Course Meets: August 27, 2025 - December 17, 2025
Location: Lincoln Center Campus
Graduate Business Course
Television has been one of the cornerstones of media for more than 75 years and has become a medium through which we understand and study our culture. From the first moon landing to “Who Shot JR," from the White Ford Bronco chase involving OJ Simpson to the 2016 presidential election, television has helped to shape our industrial paradigms, social trends, and culture, and has served as a mirror to society. This class will study the sociocultural issues and effects associated with television by looking at it from various angles—including social, economic, political, and entertainment perspectives—and by reviewing the past, present, and future of television.
ISGB 7978
Section: 003
CRN: 46760
Course Title: Web Analytics
Professor: Yilu Zhou
Day/Time: Wednesdays, 5:45 - 7:45 p.m.
Course Meets: August 27, 2025 - December 17, 2025
Location: Lincoln Center Campus
Graduate Business Course
Web analytics is the science of accessing and analyzing vast swaths of Internet data to create business value. Typical data types include content (user queries in search engines, discussion threads in online forums, chats in social media), linkage (webpage links and social network links), and website usage logs (clickthrough data). This course also covers two core components of web analytics in modern businesses.

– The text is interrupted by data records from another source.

-- ==== Sys2Proof/Tests/Slice0.lean ====
section
/-! SUPPORT. The model's own tests: expected values from spec/95_test_vectors.md (V, P) or computed by hand from the rule
named, and for every statement with hypotheses a state and operands that meet them. -/

namespace Sys2Proof.Tests

open Sys2Proof Sys2Proof.Machine

/-! ## Helpers -/

/-- The test configurations TC0 to TC3 of 95_test_vectors.md. -/
def tc (n : Nat) : Params := { n := n, gap := 2, period := 10, high := 0x06#8, low := 0x03#8, rangePolicy := .reject }

/-- The smallest cells: a gap of one cell of three ticks. -/
def tiny (n : Nat) : Params := { n := n, gap := 1, period := 3, high := 0x02#8, low := 0x01#8, rangePolicy := .reject }

/-- One LED, a gap of `gap` cells, no index check. -/
def open1 (gap : Nat) : Params :=
  { n := 1, gap := gap, period := 10, high := 0x06#8, low := 0x03#8, rangePolicy := .unchecked }

/-- The reset state of an instance, with the moves to come. -/
def start (p : Params) (ms : List Move) : State := State.resetWith p 0 [] ms 0 []

/-- The reset state with a word placed. -/
def placed (p : Params) (w : Nat) : State := (start p []).withFetchWord 48 w

/-- The state with one move to come. -/
def on (m : Move) (s : State) : State := { s with sched := [m] }

/-- The property holds of the next state. -/
def ends (o : Result) (q : State → Bool) : Bool :=
  match o with
  | .next t => q t
  | .fault _ => false
  | .refused _ => false

/-! ## Well-formedness: an ill-formed term for each check -/

/-- R81: `op` 0x0, 0x6 and 0xF are reserved. -/
theorem test_reserved_op_refused :
    (Fields.mk 0x0 0 0 0).check = .error .reservedOp ∧ (Fields.mk 0x6 0 0 0).check = .error .reservedOp
      ∧ (Fields.mk 0xF 0 0 0xFFFFFF).check = .error .reservedOp := by decide

/-- R81: `rsv` not 0, also with an index out of range. -/
theorem test_reserved_field_refused :
    (Fields.mk 0x1 1 0 0x010203).check = .error .reservedField
      ∧ (Fields.mk 0x1 8 5 0x010203).check = .error .reservedField := by decide

/-- R81: `index` not 0 in CLEAR, PACK and SHOW. -/
theorem test_index_refused :
    (Fields.mk 0x3 0 1 0).check = .error .indexNotZero ∧ (Fields.mk 0x4 0 1 0x010203).check = .error .indexNotZero
      ∧ (Fields.mk 0x5 0 1 0).check = .error .indexNotZero := by decide

/-- R81: `data` not 0 in CLEAR and SHOW. -/
theorem test_data_refused :
    (Fields.mk 0x3 0 0 1).check = .error .dataNotZero ∧ (Fields.mk 0x5 0 0 1).check = .error .dataNotZero := by decide

theorem test_ill_formed_fields : (Fields.mk 0x3 0 0 1).wellFormed = false := by decide

/-! ## Decoding: words written out from the encoding -/

/-- `0001 0000 iiii…` (R72): index 0x0123, r 0x12, g 0x34, b 0x56. -/
theorem test_decode_set_color :
    decode 0b000100000000000100100011000100100011010001010110#48 = .ok (.setColor 0x0123 0x12 0x34 0x56) := by decide

/-- `0010 0000 iiii… pppp…` (R72, V13). -/
theorem test_decode_set_color_packed :
    decode 0b001000000000000000000001111111111000000000000000#48 = .ok (.setColorPacked 1 0xFF8000) := by decide

theorem test_decode_clear : decode 0b001100000000000000000000000000000000000000000000#48 = .ok .clear := by decide

/-- `0100 0000`, 16 zeros, r, g, b (R72, V14). -/
theorem test_decode_pack :
    decode 0b010000000000000000000000000100100011010001010110#48 = .ok (.pack 0x12 0x34 0x56) := by decide

theorem test_decode_show : decode 0b010100000000000000000000000000000000000000000000#48 = .ok .showFrame := by decide

/-- V16: the ten illegal words. -/
theorem test_illegal_words :
    ([0x000000000000, 0x600000000000, 0xF00000FFFFFF, 0x110000010203, 0x180005010203, 0x300000000001, 0x300001000000,
      0x400001010203, 0x500000000001, 0x500001000000].map fun w => decodeTableWord 48 w) = List.replicate 10 none := by
  decide

/-- V11, V15: encodings with an index. -/
theorem test_encode :
    encode (.setColor 2 0 0 255) = 0x1000020000FF#48 ∧ encode (.setColorPacked 65535 0xFFFFFF) = 0x20FFFFFFFFFF#48 := by
  decide

/-- 20_memory.md R57: the most significant byte first. -/
theorem test_bytes_of_word : bytesOfWord 0x100000123456#48 = [0x10, 0x00, 0x00, 0x12, 0x34, 0x56] := by decide
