-- ==== Sys2Proof/Machine/Flags.lean ====
section
/-! DEFINITION. Every sticky flag and event count of the part: what sets it and what a reading does to it. -/

namespace Sys2Proof.Machine

/-! ### The sticky flags of a stream (R21) -/

def Context.flagLate (c : Context) : Context := { c with flags := { c.flags with late := true } }
def Context.flagGap (c : Context) : Context := { c with flags := { c.flags with gap := true } }
def Context.flagResync (c : Context) : Context := { c with flags := { c.flags with resync := true } }
def Context.flagOverrun (c : Context) : Context := { c with flags := { c.flags with overrun := true } }
/-- A format discard sets FORMAT and raises the format event count, which stops at 65535 (R12, R21). -/
def Context.flagFormat (c : Context) : Context :=
  { c with flags := { c.flags with format := true }, formatCount := saturating Config.sat16 (c.formatCount + 1) }
/-- A stalled house sample sets UNDERRUN; the first of a stall raises the underrun event count (R31). -/
def Context.flagUnderrun (c : Context) : Context :=
  { c with
    flags := { c.flags with underrun := true }
    underrunCount := if c.stalled = 0 then saturating Config.sat16 (c.underrunCount + 1) else c.underrunCount }

/-! ### The sticky flags of PART STATUS (R4, R5, R118, R152, R164) -/

def State.flagOrdersDropped (s : State) : State := { s with flags := { s.flags with ordersDropped := true } }
def State.flagPassDropped (s : State) : State := { s with flags := { s.flags with passDropped := true } }
def State.flagUnknownReporter (s : State) : State := { s with flags := { s.flags with unknownReporter := true } }
def State.flagNoticesLost (s : State) : State := { s with flags := { s.flags with noticesLost := true } }
def State.flagReportsDropped (s : State) : State := { s with flags := { s.flags with reportsDropped := true } }

/-! ### The flags of a program (R59, R160) -/

def Program.flagChanged (g : Program) : Program := { g with changed := true }
/-- A displaced media frame sets EGRESS_DROP and the changed flag (R160). -/
def Program.flagDrop (g : Program) : Program :=
  { g with changed := true, egress := { g.egress with drop := true } }

/-- Reading PROGRAM STATUS clears the changed flag and EGRESS_DROP and restarts the peaks of the members of the active
entry (R59, R79, R160). -/
def Program.afterReading (members : Nat) (g : Program) : Program :=
  { g with
    changed := false
    egress := { g.egress with drop := false }
    meter := { g.meter with peaks := g.meter.peaks.mapFinIdx fun m x _ => if m < members then 0 else x } }

/-! ### What a trigger's status shows of changes (R154) -/

def TriggerStatus.flagChanged (t : TriggerStatus) : TriggerStatus := { t with changed := true }

/-- The latched flag, whose clearing sets the changed-since-read flag (R150). -/
def TriggerStatus.acknowledge (t : TriggerStatus) : TriggerStatus :=
  if t.latched then { t with latched := false, changed := true } else t

end Sys2Proof.Machine
end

First, students will build skills that extract and integrate data from online sources for actionable business insights. Second, they will learn conceptual and hands-on approaches to analyzing web content, linkage, and usage, including how search engines work, how online marketing web works, and how to model and analyze population-scale networks. Students will use Python throughout the course and become proficient in Google Analytics.